We are currently optimizing the AAV-mediated gene replacement approach for SMA. Our objective is to develop specific vectors targeting multiple organs affected in the disease (Besse et al., 2020). This will likely reduce the potential side-effects of the current therapy on the long term. We are also investigating epigenetic regulation in SMA and motor neuron degeneration. The study of epigenetic hallmarks will provide a comprehensive understanding of the disease and in particular of its different forms. Furthermore, this work will contribute to the identification of novel pathways implicated in the pathophysiology of SMA. The objective of these projects on the long term is to identify novel therapeutic targets, specific to each SMA patient and to design future personalized medicine approaches ( Smeriglio et al., 2020).

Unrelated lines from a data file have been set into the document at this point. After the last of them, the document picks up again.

-- ==== Sys2Proof/Proofs/Scope.lean ====
section
/-! PROOFS. The statements of 00_scope.md: what a step with a request runs, and what a step can answer. -/

namespace Sys2Proof.Machine

/-! ### The constraints of R12 -/

theorem valid_iff_constraints (c : Config) : c.valid = true ↔
    (1 ≤ c.tSample ∧ c.tSample < c.tSlotLowMax) ∧
    (1 ≤ c.tW0Low ∧ c.tW0Low + c.inLatency < c.tSlotLowMax) ∧
    (1 ≤ c.tResetMin ∧ c.tResetMin ≤ c.tResetDeadline) ∧
    c.tResetDeadline + 2 ≤ c.tIntStretch ∧
    c.tResetMin ≤ c.tIntPulse ∧
    c.tSlotLowMax < c.tResetDeadline ∧
    (1 ≤ c.tPdh ∧ 1 ≤ c.tPdl) ∧
    1 ≤ c.tSlotWait ∧
    c.tWakeComp < c.tResetDeadline ∧
    ∀ d ∈ [c.tSlotWait, c.tResetDeadline, c.tIntStretch, c.tIntPulse], d < 2 ^ (c.dlWidth - 1) - 1 := by
  simp [Config.valid, and_assoc]

/-! ### The request at the ports -/

theorem decode_xreqBytes (cfg : Config) (op : BitVec 3) (data : Byte) :
    decode cfg (xreqBytes op data) = .ok (decodeXreq op data) := by
  have hlt : (op.setWidth 8).toNat < 8 := by bv_omega
  have hop : (op.setWidth 8).setWidth 3 = op := BitVec.setWidth_setWidth_of_le op (by omega)
  unfold xreqBytes decode
  dsimp only
  rw [if_pos hlt, hop]

/-- The request acts as the instruction that its word of R104 decodes to (R261). -/
theorem requestTick_of_decode {s : State} {i : Instr} (hx : s.inp.xreqValid = true)
    (hi : decode s.cfg [s.inp.xreqData, s.inp.xreqOp.setWidth 8] = .ok i) (n : State) :
    requestTick s n = exec i n := by
  have hreq : s.requested = some i := by
    rw [State.requested, if_pos hx]
    exact congrArg some (Except.ok.inj ((decode_xreqBytes s.cfg s.inp.xreqOp s.inp.xreqData).symm.trans hi))
  simp only [requestTick, hreq]

/-- In an idle session the engine looks at `dev_end` alone (R265). -/
theorem engineTick_sessionWaits {s : State} (hs : s.st = .device) (hp : s.te.phase = .idle)
    (hd : s.inp.devEnd = false) (n : State) : engineTick s n = .next n := by
  simp [engineTick, deviceTick, hs, hp, hd]

/-! ### What the rules of a tick never write -/

/-- `t` has the configuration of `n` (R5) and its sample `prev_s`, which only the start of a tick writes (R42). -/
structure SameFrame (n t : State) : Prop where
  cfg : t.cfg = n.cfg
  prevS : t.prevS = n.prevS

namespace SameFrame

theorem refl (n : State) : SameFrame n n := ⟨rfl, rfl⟩

theorem trans {n m t : State} (h₁ : SameFrame n m) (h₂ : SameFrame m t) : SameFrame n t :=
  ⟨h₂.cfg.trans h₁.cfg, h₂.prevS.trans h₁.prevS⟩

theorem ite {p : Prop} [Decidable p] {n a b : State} (ha : SameFrame n a) (hb : SameFrame n b) :
    SameFrame n (if p then a else b) := by
  split
  · exact ha
  · exact hb

end SameFrame

theorem raiseFault_sameFrame (f : FaultKind) (n : State) : SameFrame n (n.raiseFault f) :=
  ⟨n.raiseFault_cfg f, n.raiseFault_prevS f⟩

/-! #### Instructions -/

theorem request_sameFrame (op : Option TransferOp) (data : Byte) (n : State) : SameFrame n (n.request op data) := by
  obtain ⟨_, e⟩ | ⟨_, _, e⟩ | ⟨_, _, _, e⟩ | ⟨_, _, _, _, _, e⟩ := request_cases op data n <;>
    rw [e] <;> exact ⟨rfl, rfl⟩

theorem searchNext_sameFrame (n : State) : SameFrame n n.searchNext :=
  .ite ⟨rfl, rfl⟩ (.ite ⟨rfl, rfl⟩ ⟨rfl, rfl⟩)

theorem sendNext_sameFrame {last : State → State} {n : State} (h : SameFrame n (last n)) :
    SameFrame n (n.sendNext last) := .ite h ⟨rfl, rfl⟩

theorem readRomEnd_sameFrame (n : State) : SameFrame n n.readRomEnd := .ite ⟨rfl, rfl⟩ ⟨rfl, rfl⟩

theorem matchNext_sameFrame (n : State) : SameFrame n n.matchNext := .ite (.ite ⟨rfl, rfl⟩ ⟨rfl, rfl⟩) ⟨rfl, rfl⟩

theorem writeNext_sameFrame (n : State) : SameFrame n n.writeNext := by
  unfold State.writeNext
  cases n.rom.step with
  | rx => exact .ite (.ite ⟨rfl, rfl⟩ ⟨rfl, rfl⟩) ⟨rfl, rfl⟩
  | tx => exact sendNext_sameFrame ⟨rfl, rfl⟩

theorem exec_sameFrame {i : Instr} {n t : State} (h : exec i n = .next t) : SameFrame n t := by
  cases i <;> obtain rfl := Host.Outcome.next.inj h
  case searchRom => exact .ite (searchNext_sameFrame n) ⟨rfl, rfl⟩
  case readRom => exact .ite (sendNext_sameFrame (readRomEnd_sameFrame n)) ⟨rfl, rfl⟩
  case readRom0F => exact .ite (sendNext_sameFrame (readRomEnd_sameFrame n)) ⟨rfl, rfl⟩
  case matchRom => exact .ite (matchNext_sameFrame n) ⟨rfl, rfl⟩
  case skipRom => exact ⟨rfl, rfl⟩
  case writeRom => exact .ite (writeNext_sameFrame n) ⟨rfl, rfl⟩
  case condSearch => exact .ite (searchNext_sameFrame n) (.ite ⟨rfl, rfl⟩ ⟨rfl, rfl⟩)
  case resume => exact .ite ⟨rfl, rfl⟩ ⟨rfl, rfl⟩
  case unrecognized => exact ⟨rfl, rfl⟩
  all_goals exact request_sameFrame _ _ n

theorem requestTick_sameFrame {s n t : State} (h : requestTick s n = .next t) : SameFrame n t := by
  unfold requestTick at h
  split at h
  · obtain rfl := Host.Outcome.next.inj h
    exact .refl n
  · exact exec_sameFrame h

/-! #### The transfer engine -/

theorem delayTick_sameFrame {s n : State} {exit : State → State} (h : SameFrame n (exit n)) :
    SameFrame n (delayTick s n exit) := .ite h ⟨rfl, rfl⟩

theorem slotStart_sameFrame (n : State) : SameFrame n (slotStart n) := by
  obtain ⟨_, e⟩ | ⟨_, _, e⟩ | ⟨_, _, e⟩ := slotStart_cases n <;> rw [e] <;> exact ⟨rfl, rfl⟩

theorem pulseFromStart_sameFrame (n : State) : SameFrame n (pulseFromStart n) :=
  ⟨n.abortTransfer_cfg, n.abortTransfer_prevS⟩

theorem startTick_sameFrame (s n : State) : SameFrame n (startTick s n) :=
  .ite (slotStart_sameFrame n) (.ite (pulseFromStart_sameFrame n) (.ite (raiseFault_sameFrame _ n) (.refl n)))

theorem deliver_completeSlot_sameFrame {n t : State} (h : deliver (completeSlot n) = .next t) : SameFrame n t := by
  obtain ⟨cnt, tri, sr, e⟩ | ⟨status, data, sr, e⟩ := completeSlot_cases n <;> rw [e] at h
  · obtain rfl := Host.Outcome.next.inj h
    exact ⟨rfl, rfl⟩
  · unfold deliver at h
    dsimp only at h
    split at h
    · obtain rfl := Host.Outcome.next.inj h
      exact ⟨rfl, rfl⟩
    · have hexec := exec_sameFrame h
      exact ⟨hexec.cfg, hexec.prevS⟩

theorem endingTick_sameFrame {s n t : State} (h : endingTick s n = .next t) : SameFrame n t := by
  unfold endingTick at h
  split at h
  · exact deliver_completeSlot_sameFrame h
  · split at h <;> obtain rfl := Host.Outcome.next.inj h
    · exact raiseFault_sameFrame _ n
    · exact .refl n

theorem teTick_sameFrame {s n t : State} (h : teTick s n = .next t) : SameFrame n t := by
  unfold teTick at h
  cases hp : s.te.phase <;> rw [hp] at h
  case ending => exact endingTick_sameFrame h
  all_goals obtain rfl := Host.Outcome.next.inj h
  case idle => exact .refl n
  case start => exact startTick_sameFrame s n
  case act => exact delayTick_sameFrame ⟨rfl, rfl⟩

/-! #### The engine states -/

theorem idleTick_sameFrame (s n : State) : SameFrame n (idleTick s n) := by
  have hquiet : SameFrame n (idleQuiet s n) := .ite ⟨rfl, rfl⟩ (.refl n)
  have hasleep : SameFrame n (idleAsleep s n) := .ite (.ite (raiseFault_sameFrame _ n) ⟨rfl, rfl⟩) hquiet
  exact .ite hasleep (.ite ⟨rfl, rfl⟩ hquiet)

theorem resetMeasureTick_sameFrame (s n : State) : SameFrame n (resetMeasureTick s n) :=
  .ite (.ite ⟨rfl, rfl⟩ (raiseFault_sameFrame _ n)) (.ite ⟨rfl, rfl⟩ (.ite (raiseFault_sameFrame _ n) (.refl n)))

theorem deviceTick_sameFrame {s n t : State} (h : deviceTick s n = .next t) : SameFrame n t := by
  unfold deviceTick at h
  split at h
  · obtain rfl := Host.Outcome.next.inj h
    exact .ite ⟨rfl, rfl⟩ (.refl n)
  · exact teTick_sameFrame h

theorem engineTick_sameFrame {s n t : State} (h : engineTick s n = .next t) : SameFrame n t := by
  unfold engineTick at h
  cases hs : s.st <;> rw [hs] at h
  case romCmd => exact teTick_sameFrame h
  case romExec => exact teTick_sameFrame h
  case device => exact deviceTick_sameFrame h
  case unused => cases h
  all_goals obtain rfl := Host.Outcome.next.inj h
  case idle => exact idleTick_sameFrame s n
  case resetMeasure => exact resetMeasureTick_sameFrame s n
  case irqHook => exact .ite ⟨rfl, rfl⟩ (.refl n)
  all_goals exact delayTick_sameFrame ⟨rfl, rfl⟩

/-! ### What a step answers -/

theorem step_cfg {s t : State} (h : step s = .next t) : t.cfg = s.cfg := by
  obtain ⟨_, ⟨_, rfl⟩ | ⟨_, n, m, hn, hm, rfl⟩⟩ := step_cases h
  · rfl
  · exact (s.endTick_cfg m).trans ((requestTick_sameFrame hn).trans (engineTick_sameFrame hm)).cfg

/-- Without block reset the sample of the tick is kept for the next edge (R42). -/
theorem step_prevS {s t : State} (hr : s.inp.rstN = true) (h : step s = .next t) : t.prevS = s.lineS := by
  obtain ⟨_, ⟨hr', _⟩ | ⟨_, n, m, hn, hm, rfl⟩⟩ := step_cases h
  · simp [hr] at hr'
  · exact (s.endTick_prevS m).trans ((requestTick_sameFrame hn).trans (engineTick_sameFrame hm)).prevS

theorem step_unused {s : State} {k : Fin 6} (hv : s.cfg.valid = true) (hr : s.inp.rstN = true) (hk : s.st = .unused k) :
    step s = .refused (.unreachableState k) := by
  rw [step_base hv hr (by simp [hk])]
  simp [engineTick, hk, andThen]

theorem used_iff (x : EngineState) : x.used = true ↔ ∀ k, x ≠ .unused k := by
  cases x <;> simp [EngineState.used]

theorem step_total {s : State} (hv : s.cfg.valid = true) (h : s.inp.rstN = false ∨ ∀ k, s.st ≠ .unused k) :
    ∃ t, step s = .next t := by
  cases hr : s.inp.rstN with
  | false => exact ⟨_, step_blockReset hv hr⟩
  | true =>
    have hu : s.st.used = true := (used_iff s.st).2 (h.resolve_left (by simp [hr]))
    obtain ⟨n, hn⟩ := requestTick_total s s.beginTick
    obtain ⟨m, hm⟩ := engineTick_total s n hu
    exact ⟨s.endTick m, by rw [step_run hv hr, runTick, hn, andThen, hm, andThen]⟩

/-- The three answers of a step, each with the condition under which it is given; the conditions exclude each other. -/
theorem step_answers (s : State) :
    (s.cfg.valid = false ∧ step s = .refused .badConfiguration) ∨
    (s.cfg.valid = true ∧ s.inp.rstN = true ∧ ∃ k, s.st = .unused k ∧ step s = .refused (.unreachableState k)) ∨
    (s.cfg.valid = true ∧ (s.inp.rstN = false ∨ ∀ k, s.st ≠ .unused k) ∧ ∃ t, step s = .next t) := by
  cases hv : s.cfg.valid with
  | false => exact .inl ⟨rfl, step_badConfiguration hv⟩
  | true =>
    by_cases h : s.inp.rstN = false ∨ ∀ k, s.st ≠ .unused k
    · exact .inr (.inr ⟨rfl, h, step_total hv h⟩)
    · obtain ⟨hr, k, hk⟩ : s.inp.rstN = true ∧ ∃ k, s.st = .unused k := by simpa using h
      exact .inr (.inl ⟨rfl, hr, k, hk, step_unused hv hr hk⟩)

theorem step_badConfiguration_iff (s : State) : step s = .refused .badConfiguration ↔ s.cfg.valid = false := by
  obtain ⟨hv, e⟩ | ⟨hv, _, k, _, e⟩ | ⟨hv, _, t, e⟩ := step_answers s <;> simp [hv, e]

theorem step_unreachableState_iff (s : State) (k : Fin 6) :
    step s = .refused (.unreachableState k) ↔ s.cfg.valid = true ∧ s.inp.rstN = true ∧ s.st = .unused k := by
  obtain ⟨hv, e⟩ | ⟨hv, hr, j, hj, e⟩ | ⟨hv, h, t, e⟩ := step_answers s
  · simp [hv, e]
  · simp [hv, hr, hj, e]
  · rw [e]
    refine ⟨fun hn => (nomatch hn), fun ⟨_, hr, hk⟩ => ?_⟩
    exact (h.resolve_left (by simp [hr]) k hk).elim

theorem step_next_iff (s : State) :
    (∃ t, step s = .next t) ↔ s.cfg.valid = true ∧ (s.inp.rstN = false ∨ ∀ k, s.st ≠ .unused k) := by
  obtain ⟨hv, e⟩ | ⟨hv, hr, k, hk, e⟩ | ⟨hv, h, t, e⟩ := step_answers s
  · simp [hv, e]
  · simp [hr, hk, e]
  · exact ⟨fun _ => ⟨hv, h⟩, fun _ => ⟨t, e⟩⟩

/-! ### The statements -/

/-- Settles O7: the request is `exec` of the decoded word, and an idle session's rule does nothing. -/
theorem stepRunsTheRequest : Obligations.StepRunsTheRequest := by
  intro s i hv hr hx hi
  have hstep : step s = andThen (exec i s.beginTick) fun n => andThen (engineTick s n) fun m => .next (s.endTick m) := by
    rw [step_run hv hr, runTick, requestTick_of_decode hx hi]
  refine ⟨hstep, fun n hs hp hd hn => ?_⟩
  rw [hstep, hn, andThen, engineTick_sessionWaits hs hp hd, andThen]

/-- Settles O57, from the three answers of a step and the frame of its rules. -/
theorem stepOutcomes : Obligations.StepOutcomes := by
  intro s c meets
  have hmeets : s.cfg.valid = true ↔ meets := valid_iff_constraints s.cfg
  rw [← hmeets, Bool.not_eq_true]
  exact ⟨fun r => (nomatch r), step_badConfiguration_iff s, step_unreachableState_iff s, step_next_iff s,
    fun t h => ⟨step_cfg h, step_env h, fun hr => step_prevS hr h⟩⟩

end Sys2Proof.Machine
end

/-! PROOFS. The statements of 10_state.md: the rule that acts at a tick, the invariant of the registers, who writes the
identity, `resume_eligible` and `fault_code`, block reset, the interrupt hook, the sampled line and the output ports. -/

namespace Sys2Proof.Machine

We are also taking advantage of the therapeutic potential of AAV vectors to find treatments for ALS. In 2017, we developed a therapeutic strategy for ALS caused by mutations in the superoxide dismutase 1 (SOD1) gene. Using an exon-skipping approach through AAV, we induced global decrease in the human mutant SOD1 in the SOD1G93A mouse model (Biferi et al., 2017). This work received the Prize4Life award “THE $1M AVI KREMER ALS TREATMENT PRIZE4LIFE”. We are currently furthering the pre-clinical development of this approach in collaboration with Généthon.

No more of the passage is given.